November 8, 2022
ADT Announces First Artist Cohort for Next Gen Choreo Lab
Ananya Dance Theatre is excited to announce the first cohort of artists who will participate in ADT and Shawngrām Institutes’ first Next Gen Choreo Lab. Curated by Ananya Chatterjea, Sarah Bellamy, and Anh-Thu Pham. These artists, with the support of national mentors, will develop a choreographic project over the next 7 months.
Alexandra Eady

Alexandra Eady is a contemporary dancer specifically trained in the dance technique of Yorchhā created by Ananya Chatterjea, the Artistic Director of Ananya Dance Theatre. In 2011, she became a company member with Ananya Dance Theatre and continues to train, perform, teach and tour with the company. Eady enjoys movement that is physically challenging and emotionally complex. She is interested in creating and dancing choreographies that require a sustainable intensity, maintain a connection to story and do not leave behind ancestral guidance. She works to bring her communities with her and performs in honor of those that have come before, the ones that are witnessing, and future generations.
Kealoha Ferreira

Kealoha Ferreira, is a Kanaka Maoli, Filipino, Chinese dance artist from Nuʻuanu, Oʻahu.
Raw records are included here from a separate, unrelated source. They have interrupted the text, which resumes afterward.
theorem test_kvTreeLookup : treeRes (.kvTreeLookup 0 0 0xFFFFFFFF) (treeS false) = 2 + 4 + 1 * 2 ^ 32 ∧
    treeRes (.kvTreeLookup 0 0 0) (treeS false) = 2 + eHandle.toNat * 2 ^ 16 := by decide +kernel
theorem test_kvTreeInsert : treeRes (.kvTreeInsert 0 0 1) (treeS false) = 2 + 4 + 2 * 2 ^ 32 ∧
    treeRes (.kvTreeInsert 0 0 3) (treeS true) = 2 + eKvTreeFull.toNat * 2 ^ 16 := by decide +kernel
theorem test_kvTreeRelease : ((after (.kvTreeRelease 0 0 1) (treeS false)).node pool0 1).refs = 0 ∧
    treeRes (.kvTreeRelease 0 0 2) (treeS false) = 2 + eBounds.toNat * 2 ^ 16 := by decide +kernel
theorem test_kvTreeEvict : ((after (.kvTreeEvict 0 0 2) (treeS false)).node pool0 2).state = 2 ∧
    ((after (.kvTreeEvict 0 0 2) (treeS false)).node pool0 1).children = 0 := by decide +kernel
theorem test_kvTreeHash : treeRes (.kvTreeHash 0 0 0xFFFFFFFF) ((treeS false).modSreg 0 fun r => { r with treeArg0 := 0x20000000 }) = 2 ∧
    treeRes (.kvTreeOpRefused 0 0 0 6) (treeS false) = 2 + eHandle.toNat * 2 ^ 16 := by decide +kernel

/-! ### The schedule -/

/-- Stream 0 with schedule registers: program, shape, step; the peak 1.0. -/
def schedS (prog shape : W64) (step : BitVec 48) : State :=
  runS.setSreg 0 { StreamRegs.reset with schedProg := prog, schedShape := shape, schedStep := step, schedParam := 0x3F800000 }

/-- Obligations.Schedules: a warm-up, the constant kind, each decay before and after its period, restarts with multiplier 1 and 0, and
writes that are and are not allowed. -/
theorem witness_Schedules : runS.boot.phase = .running ∧ ((schedS 0x400000010 10 3).sreg 0).schedStep.toNat < ((schedS 0x400000010 10 3).sreg 0).schedProg.toNat / 2 ^ 32 ∧
    ((schedS 0x11 10 10).sreg 0).schedProg.toNat % 8 = 1 ∧ bit ((schedS 0x18 10 10).sreg 0).schedProg 3 = true ∧
    (0x18 : W64).toNat / 16 % 16 = 1 ∧ 4 < (0x15 : W64).toNat % 8 ∧ ¬4 < (0x14 : W64).toNat % 8 ∧ 0x7F800000 ≤ (0x7F800000 : W64).toNat % 2 ^ 32 := by
  decide +kernel
/-- Linear decay of a rate of 1.0 over 10 steps: half of it after 5, none after 10 (R308). -/
theorem test_schedLrRead : (after (.schedLrRead .host 0) (schedS 0x11 10 5)).out.replies = [.value 0x3F000000] ∧
    (after (.schedLrRead .host 0) (schedS 0x11 10 10)).out.replies = [.value 0] := by decide +kernel
theorem test_schedWrite : ((after (.schedWrite 0 .prog 0x15) runS).sreg 0).schedErr = eOperand ∧
    ((after (.schedWrite 0 .prog 0x14) runS).sreg 0).schedProg = 0x14 := by decide +kernel

/-! ### Video -/

/-- Encode session: VP9-like codec 1, 64 by 64 in and out, pitch 128, 30 pictures a second, frame stores at 0x30000000. -/
def encDesc : Nat :=
  1 + 64 * 2 ^ 16 + 64 * 2 ^ 32 + 64 * 2 ^ 48 + 64 * 2 ^ 64 + 128 * 2 ^ 80 + 8192 * 2 ^ 96 + 100 * 2 ^ 136 + 4096 * 2 ^ 192 + 1 * 2 ^ 224 +
  30 * 2 ^ 232 + 0x30000000 * 2 ^ 272 + 0x10000 * 2 ^ 320

/-- Decode session: codec 1, 64 by 64, 30 pictures a second, two frame stores at 0x30000000. -/
def decDesc : Nat :=
  1 + 64 * 2 ^ 16 + 64 * 2 ^ 32 + 30 * 2 ^ 48 + 128 * 2 ^ 64 + 8192 * 2 ^ 80 + 2 * 2 ^ 112 + 0x30000000 * 2 ^ 128 + 0x10000 * 2 ^ 176

/-- A session with a descriptor, before its first picture. -/
def ses (d : Nat) : Session := Session.new (BitVec.ofNat 1024 d)

/-- A job entry: op, session 2, flags, in_addr, out_addr, len. -/
def vjob (op flags : Nat) : BitVec 512 :=
  BitVec.ofNat 512 (op * 2 ^ 16 + 2 * 2 ^ 18 + flags + 7 * 2 ^ 32 + 0x20000000 * 2 ^ 64 + 0x21000000 * 2 ^ 128 + 4096 * 2 ^ 192)

/-- A job in progress. -/
def vwork (e : BitVec 512) (done : Bool) : Job := ⟨e, 5, 0, 0, 0, 0, 0, 0, 0, 0, done⟩

/-- An engine with rings of 16 entries at 0x22000000 and 0x23000000, the sessions and the job; entry j at its head, descriptor d at
0x20000000. -/
def vidS (e : Nat) (j : BitVec 512) (d : Nat) (ss : Table (Option Session)) (w : Option Job) : State :=
  let s := (runS.putBytes 0x22000000 (leBytes 64 j.toNat)).putBytes 0x20000000 (leBytes 128 d)
  { s with engines := [(e, { Engine.reset with ring := 0x0014000022000000, cpl := 0x0004000023000000, sessions := ss, job := w })] }

/-- Obligations.Video, its rings: enabled and not, a write that is fine, and one of an enabled ring with another content. -/
theorem witness_VideoRings : runS.boot.phase = .running ∧ bit ((vidS 0 0 0 [] none).engine 0).ring 52 = true ∧ bit (runS.engine 0).ring 52 = false ∧
    (0x0014000022000000 : W64).toNat / 2 ^ 48 % 16 = 4 ∧ (0x0014000022000000 : W64).toNat % 4096 = 0 ∧
    bit (0x0014000022000000 : W64) 52 = true ∧ (runS.engine 0).cpl.toNat / 2 ^ 48 % 16 = 4 ∧ (runS.engine 0).withheld = false ∧
    (0x0014000022000000 : W64).toNat % 2 ^ 52 ≠ ((vidS 0 0 0 [] none).engine 0).cpl.toNat := by decide +kernel

/-- Obligations.Video, taking a job: an accepted OPEN, an entry of another seq, and one refusal of each kind. -/
theorem witness_VideoTake : (vidS 0 0 0 [] none).up = true ∧ ((vidS 0 0 0 [] none).engine 0).job = none ∧ ((vidS 0 0 0 [] none).engine 0).waiting = false ∧
    (vidS 0 (vjob 1 0) encDesc [] none).jobErr 0 (vjob 1 0) = 0 ∧ ((vjob 1 0).toNat + 1) % 2 ^ 16 = 1 ∧
    (vidS 0 (vjob 1 0) 0 [] none).num 0x22000000 64 % 2 ^ 16 = 0 ∧ (vidS 0 (vjob 1 0) 0 [] none).poisonIn 0x22000000 64 = none ∧
    (vidS 0 (vjob 0 0) 0 [] none).jobErr 0 (vjob 0 0) = eOperand ∧ (vidS 0 (vjob 2 0) 0 [] none).jobErr 0 (vjob 2 0) = eState ∧
    (vidS 0 (vjob 1 (2 ^ 64)) 0 [] none).jobErr 0 (vjob 1 (2 ^ 64)) = eAlign := by decide +kernel

/-- A unit with a sequence header and a key picture of 64 by 64, no block of which is decoded, and one whose frame header is bad. -/
def unit0 : UnitRead := ⟨100, some ⟨true, 64, 64, false, 1, 0⟩, false, true, false, true, 64, 64, 30, false, []⟩
def unitBad : UnitRead := { unit0 with frameBad := true }
def pic0 : Pic := ⟨64, 64, false, [List.replicate 4096 7], [], []⟩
She began her performing and teaching career with Ananya Dance Theatre in 2013, becoming the Artistic Associate and a Co-Leader of the Shawngrām Institute for Performance & Social Justice in 2018. A practitioner of Yorchhā, and an emerging student of Oli and Hula, Kealoha works at the intersection of these transnational feminist and aloha ʻāina embodied practices to create space, classes, and performance that dig into the tensious and expansive nature of relationality while remaining rooted in cultural and kinesthetic specificity. Sheʻs privileged to have shown work at Bryant Lake Bowl Theater, the Shawngram Institute, Pangea World Theater, Heart of the Beast, Walker Arts Center, and virtually with Theater Mu and Red Eye Theater as a Works in Progress cohort artist. Kealoha is grateful to deepen her learning through opportunities like BIPOC Leadership Circle curated by art Equity and Hālau ʻŌhiʻa, a land and water stewardship program organized by Lonoa Honua. She mahalos the people, lands, and waters (chosen and ancestral) that teach her daily to dance and live in aloha and complex solidarity.
Photo credit: Laichee Yang
Victoria Marie

Victoria is an enrolled member of the Sisseton-Wahpeton Oyate, Santee affiliated, and was born and raised on her ancestral homelands in Mnisota (Minneapolis, MN). She is the owner of Indigenous Lotus which launched in 2017 with the intention to support indigenous relatives in healing through movement practices. As a mother and dedicated student and practitioner, Victoria is a 500-hour certified Yoga Instructor, Yoga of 12-Step Recovery Leader, Primal Flow certified Instructor, and holds a degree in business. Prior to Indigenous Lotus, Victoria’s background includes over a decade of direct youth work within the community for Native American/ Indigenous non-profit organizations in Minneapolis and Saint Paul. Her work has led her to teach and speak around the nation and in Canada. Currently, Victoria is enrolled in a second 300-hour yoga certification program with Susanna Barkataki, enrolled in an accredited Ayurvedic Health Counseling program, and a part of an Abortion Doula cohort through the Postpartum Healing Lodge.